> _Exercise description_: Using the data below, report how many lines hold the word "part". Include nothing else in the reply.
===== Records shown =====
/-- Register rows, part 5. -/
def regRows5 : List RegRow := [
  -- HRD_OUT_R_WH
  ⟨0x130808, 0x100, 8, 0x10, 16, .none, [⟨0, 32, .ro, .status, 0, .none⟩]⟩,
  -- HRD_OUT_R_MEAS
  ⟨0x13080c, 0x100, 8, 0x10, 16, .none, [⟨0, 32, .ro, .status, 0, .none⟩]⟩,
  -- ANV_ID
  ⟨0x140000, 0, 1, 0, 1, .scrub, [⟨0, 3, .ro, .status, 0, .none⟩, ⟨3, 5, .rsv, .none, 0, .none⟩, ⟨8, 8, .ro, .status, 0, .none⟩, ⟨16, 4, .ro, .status, 8, .none⟩, ⟨20, 12, .rsv, .none, 0, .none⟩]⟩,
  -- ANV_STAT
  ⟨0x140004, 0, 1, 0, 1, .scrub, [⟨0, 3, .ro, .status, 0, .none⟩, ⟨3, 1, .ro, .status, 0, .none⟩, ⟨4, 1, .ro, .status, 0, .none⟩, ⟨5, 1, .ro, .status, 0, .none⟩, ⟨6, 10, .rsv, .none, 0, .none⟩, ⟨16, 16, .ro, .status, 0, .none⟩]⟩,
  -- ANV_FREE
  ⟨0x140008, 0, 1, 0, 1, .scrub, [⟨0, 8, .ro, .status, 0, .none⟩, ⟨8, 8, .ro, .status, 0, .none⟩, ⟨16, 8, .ro, .status, 0, .none⟩, ⟨24, 8, .rsv, .none, 0, .none⟩]⟩,
  -- ANV_SCRUB_CFG
  ⟨0x14000c, 0, 1, 0, 1, .scrub, [⟨0, 16, .rw, .c, 0x9c40, .atLeast 100⟩, ⟨16, 15, .rsv, .none, 0, .none⟩, ⟨31, 1, .rw, .d, 1, .none⟩]⟩,
  -- ANV_CE_COUNT
  ⟨0x140010, 0, 1, 0, 1, .scrub, [⟨0, 32, .ro, .status, 0, .none⟩]⟩,
  -- ANV_UE_COUNT
  ⟨0x140014, 0, 1, 0, 1, .scrub, [⟨0, 32, .ro, .status, 0, .none⟩]⟩,
  -- ANV_CHAN_FAIL
  ⟨0x140018, 0, 1, 0, 1, .scrub, [⟨0, 24, .ro, .status, 0, .none⟩, ⟨24, 8, .rsv, .none, 0, .none⟩]⟩,
  -- ANV_BAR2_REF
  ⟨0x14001c, 0, 1, 0, 1, .scrub, [⟨0, 32, .ro, .status, 0, .none⟩]⟩,
  -- ANV_UE_ADDR
  ⟨0x140020, 0, 1, 0, 1, .scrub, [⟨0, 32, .ro, .status, 0, .none⟩]⟩,
  -- ANV_OWN
  ⟨0x140100, 0x4, 48, 0, 1, .none, [⟨0, 32, .ro, .status, 0, .none⟩]⟩,
  -- DRC_ID
  ⟨0x150000, 0, 1, 0, 1, .drc, [⟨0, 3, .ro, .status, 0, .none⟩, ⟨3, 1, .ro, .status, 0, .none⟩, ⟨4, 1, .ro, .status, 0, .none⟩, ⟨5, 11, .rsv, .none, 0, .none⟩, ⟨16, 16, .ro, .status, 0, .none⟩]⟩,
  -- DRC_CFG
  ⟨0x150004, 0, 1, 0, 1, .drc, [⟨0, 13, .rw, .c, 0, .none⟩, ⟨13, 1, .rw, .c, 0, .none⟩, ⟨14, 1, .rw, .c, 0, .none⟩, ⟨15, 1, .rw, .c, 0, .none⟩, ⟨16, 4, .rw, .c, 0, .none⟩, ⟨20, 12, .rsv, .none, 0, .none⟩]⟩,
  -- DRC_CTRL
  ⟨0x150008, 0, 1, 0, 1, .drc, [⟨0, 1, .rw, .d, 0, .none⟩, ⟨1, 3, .rw, .d, 1, .none⟩, ⟨4, 28, .rsv, .none, 0, .none⟩]⟩,
  -- DRC_STAT
  ⟨0x15000c, 0, 1, 0, 1, .drc, [⟨0, 1, .ro, .status, 0, .none⟩, ⟨1, 1, .ro, .status, 0, .none⟩, ⟨2, 1, .ro, .status, 0, .none⟩, ⟨3, 3, .ro, .status, 1, .none⟩, ⟨6, 4, .ro, .status, 0, .none⟩, ⟨10, 6, .rsv, .none, 0, .none⟩, ⟨16, 16, .ro, .status, 0, .none⟩]⟩,
  -- DRC_CAP
  ⟨0x150010, 0, 1, 0, 1, .drc, [⟨0, 16, .ro, .status, 0, .none⟩, ⟨16, 16, .ro, .status, 0, .none⟩]⟩,
  -- DRC_RSV0
  ⟨0x150014, 0, 1, 0, 1, .drc, [⟨0, 16, .rw, .c, 0, .none⟩, ⟨16, 16, .rw, .c, 0x20, .none⟩]⟩,
  -- DRC_RSV1
  ⟨0x150018, 0, 1, 0, 1, .drc, [⟨0, 16, .rw, .c, 8, .none⟩, ⟨16, 16, .rw, .c, 8, .none⟩]⟩,
  -- DRC_SHARE
  ⟨0x15001c, 0, 1, 0, 1, .drc, [⟨0, 16, .ro, .status, 0, .none⟩, ⟨16, 16, .ro, .status, 0, .none⟩]⟩,
  -- DRC_LAT
  ⟨0x150020, 0, 1, 0, 1, .drc, [⟨0, 8, .rw, .c, 0x28, .none⟩, ⟨8, 8, .rw, .c, 0x14, .none⟩, ⟨16, 8, .rw, .c, 0x14, .none⟩, ⟨24, 8, .rsv, .none, 0, .none⟩]⟩,
  -- DRC_LATMAX
  ⟨0x150024, 0, 1, 0, 1, .drc, [⟨0, 16, .ro, .status, 0, .none⟩, ⟨16, 16, .ro, .status, 0, .none⟩]⟩,
  -- DRC_SR_CFG
  ⟨0x150028, 0, 1, 0, 1, .drc, [⟨0, 16, .rw, .d, 0x32, .atLeast 1⟩, ⟨16, 1, .rw, .d, 1, .none⟩, ⟨17, 15, .rsv, .none, 0, .none⟩]⟩,
  -- DRC_SR_STAT
  ⟨0x15002c, 0, 1, 0, 1, .drc, [⟨0, 16, .ro, .status, 0, .none⟩, ⟨16, 16, .ro, .status, 0, .none⟩]⟩]

/-- Register rows, part 6. -/
def regRows6 : List RegRow := [
  -- DRC_ECC_CE
  ⟨0x150030, 0, 1, 0, 1, .drc, [⟨0, 32, .ro, .status, 0, .none⟩]⟩,
  -- DRC_ECC_UE
  ⟨0x150034, 0, 1, 0, 1, .drc, [⟨0, 32, .ro, .status, 0, .none⟩]⟩,
  -- DRC_ECC_ADDR_LO
  ⟨0x150038, 0, 1, 0, 1, .drc, [⟨0, 32, .ro, .status, 0, .none⟩]⟩,
  -- DRC_ECC_ADDR_HI
  ⟨0x15003c, 0, 1, 0, 1, .drc, [⟨0, 32, .ro, .status, 0, .none⟩]⟩,
  -- DRC_FW_REF
  ⟨0x150040, 0, 1, 0, 1, .drc, [⟨0, 32, .ro, .status, 0, .none⟩]⟩,
  -- DRC_RT_CFG
  ⟨0x150048, 0, 1, 0, 1, .drc, [⟨0, 16, .rw, .d, 0x64, .atLeast 10⟩, ⟨16, 8, .rw, .d, 0xa, .none⟩, ⟨24, 1, .rw, .d, 1, .none⟩, ⟨25, 7, .rsv, .none, 0, .none⟩]⟩,
  -- DRC_T_CTRL
  ⟨0x150100, 0, 1, 0, 1, .drc, [⟨0, 3, .rw, .d, 0, .none⟩, ⟨3, 2, .rw, .d, 0, .none⟩, ⟨5, 1, .rw, .d, 0, .none⟩, ⟨6, 1, .rw, .d, 0, .none⟩, ⟨7, 1, .rsv, .none, 0, .none⟩, ⟨8, 16, .rw, .d, 0, .none⟩, ⟨24, 7, .rsv, .none, 0, .none⟩, ⟨31, 1, .wo, .d, 0, .none⟩]⟩,
  -- DRC_T_ADDR
  ⟨0x150104, 0, 1, 0, 1, .drc, [⟨0, 32, .rw, .d, 0, .none⟩]⟩,
  -- DRC_T_STAT
  ⟨0x150108, 0, 1, 0, 1, .drc, [⟨0, 1, .ro, .status, 0, .none⟩, ⟨1, 1, .ro, .status, 0, .none⟩, ⟨2, 14, .rsv, .none, 0, .none⟩, ⟨16, 16, .ro, .status, 0, .none⟩]⟩,
  -- DRC_T_FAIL
  ⟨0x150120, 0, 1, 0, 1, .drc, [⟨0, 32, .w1c, .status, 0, .none⟩]⟩,
  -- DRC_T_CFG
  ⟨0x150124, 0, 1, 0, 1, .drc, [⟨0, 8, .rw, .d, 0x20, .none⟩, ⟨8, 24, .rsv, .none, 0, .none⟩]⟩,
  -- DRC_T_DLY_IDX
  ⟨0x150130, 0, 1, 0, 1, .drc, [⟨0, 2, .rw, .d, 0, .none⟩, ⟨2, 2, .rw, .d, 0, .none⟩, ⟨4, 3, .rw, .d, 0, .none⟩, ⟨7, 1, .rw, .d, 0, .none⟩, ⟨8, 4, .rw, .d, 0, .none⟩, ⟨12, 20, .rsv, .none, 0, .none⟩]⟩,
  -- DRC_T_DLY
  ⟨0x150134, 0, 1, 0, 1, .drc, [⟨0, 16, .rw, .d, 0, .none⟩, ⟨16, 16, .rsv, .none, 0, .none⟩]⟩,
  -- DRC_T_PAT
  ⟨0x150110, 0x4, 4, 0, 1, .none, [⟨0, 32, .rw, .d, 0, .none⟩]⟩,
  -- ULX_ID
  ⟨0x160000, 0, 1, 0, 1, .ulx, [⟨0, 1, .ro, .status, 1, .none⟩, ⟨1, 3, .rsv, .none, 0, .none⟩, ⟨4, 4, .ro, .status, 4, .none⟩, ⟨8, 24, .rsv, .none, 0, .none⟩]⟩,
  -- ULX_CFG
  ⟨0x160004, 0, 1, 0, 1, .ulx, [⟨0, 1, .rw, .c, 0, .none⟩, ⟨1, 7, .rsv, .none, 0, .none⟩, ⟨8, 8, .rw, .c, 0x64, .atLeast 20⟩, ⟨16, 8, .rw, .c, 0xa, .atLeast 1⟩, ⟨24, 8, .rsv, .none, 0, .none⟩]⟩,
  -- ULX_CTRL
  ⟨0x160008, 0, 1, 0, 1, .ulx, [⟨0, 1, .rw, .d, 1, .none⟩, ⟨1, 31, .rsv, .none, 0, .none⟩]⟩,
  -- ULX_STAT
  ⟨0x16000c, 0, 1, 0, 1, .ulx, [⟨0, 2, .ro, .status, 0, .none⟩, ⟨2, 1, .ro, .status, 0, .none⟩, ⟨3, 1, .ro, .status, 0, .none⟩, ⟨4, 1, .ro, .status, 0, .none⟩, ⟨5, 1, .ro, .status, 0, .none⟩, ⟨6, 3, .ro, .status, 0, .none⟩, ⟨9, 1, .w1c, .status, 0, .none⟩, ⟨10, 1, .w1c, .status, 0, .none⟩, ⟨11, 13, .rsv, .none, 0, .none⟩, ⟨24, 8, .ro, .status, 0, .none⟩]⟩,
  -- ULX_HOLD
  ⟨0x160010, 0, 1, 0, 1, .ulx, [⟨0, 8, .ro, .status, 0, .none⟩, ⟨8, 8, .ro, .status, 0, .none⟩, ⟨16, 8, .ro, .status, 0, .none⟩, ⟨24, 8, .ro, .status, 0, .none⟩]⟩,
  -- ULX_LINK
  ⟨0x160014, 0, 1, 0, 1, .ulx, [⟨0, 16, .ro, .status, 0, .none⟩, ⟨16, 16, .ro, .status, 0, .none⟩]⟩,
  -- ULX_LAT
  ⟨0x160018, 0, 1, 0, 1, .ulx, [⟨0, 16, .ro, .status, 0, .none⟩, ⟨16, 16, .ro, .status, 0, .none⟩]⟩,
  -- ULX_COPY
  ⟨0x16001c, 0, 1, 0, 1, .ulx, [⟨0, 32, .ro, .status, 0, .none⟩]⟩,
  -- ULX_FWD
  ⟨0x160020, 0, 1, 0, 1, .ulx, [⟨0, 32, .ro, .status, 0, .none⟩]⟩,
  -- ULX_LAST
  ⟨0x160024, 0, 1, 0, 1, .ulx, [⟨0, 8, .ro, .status, 0, .none⟩, ⟨8, 2, .ro, .status, 0, .none⟩, ⟨10, 22, .rsv, .none, 0, .none⟩]⟩]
=====
> _Response to the task_: 2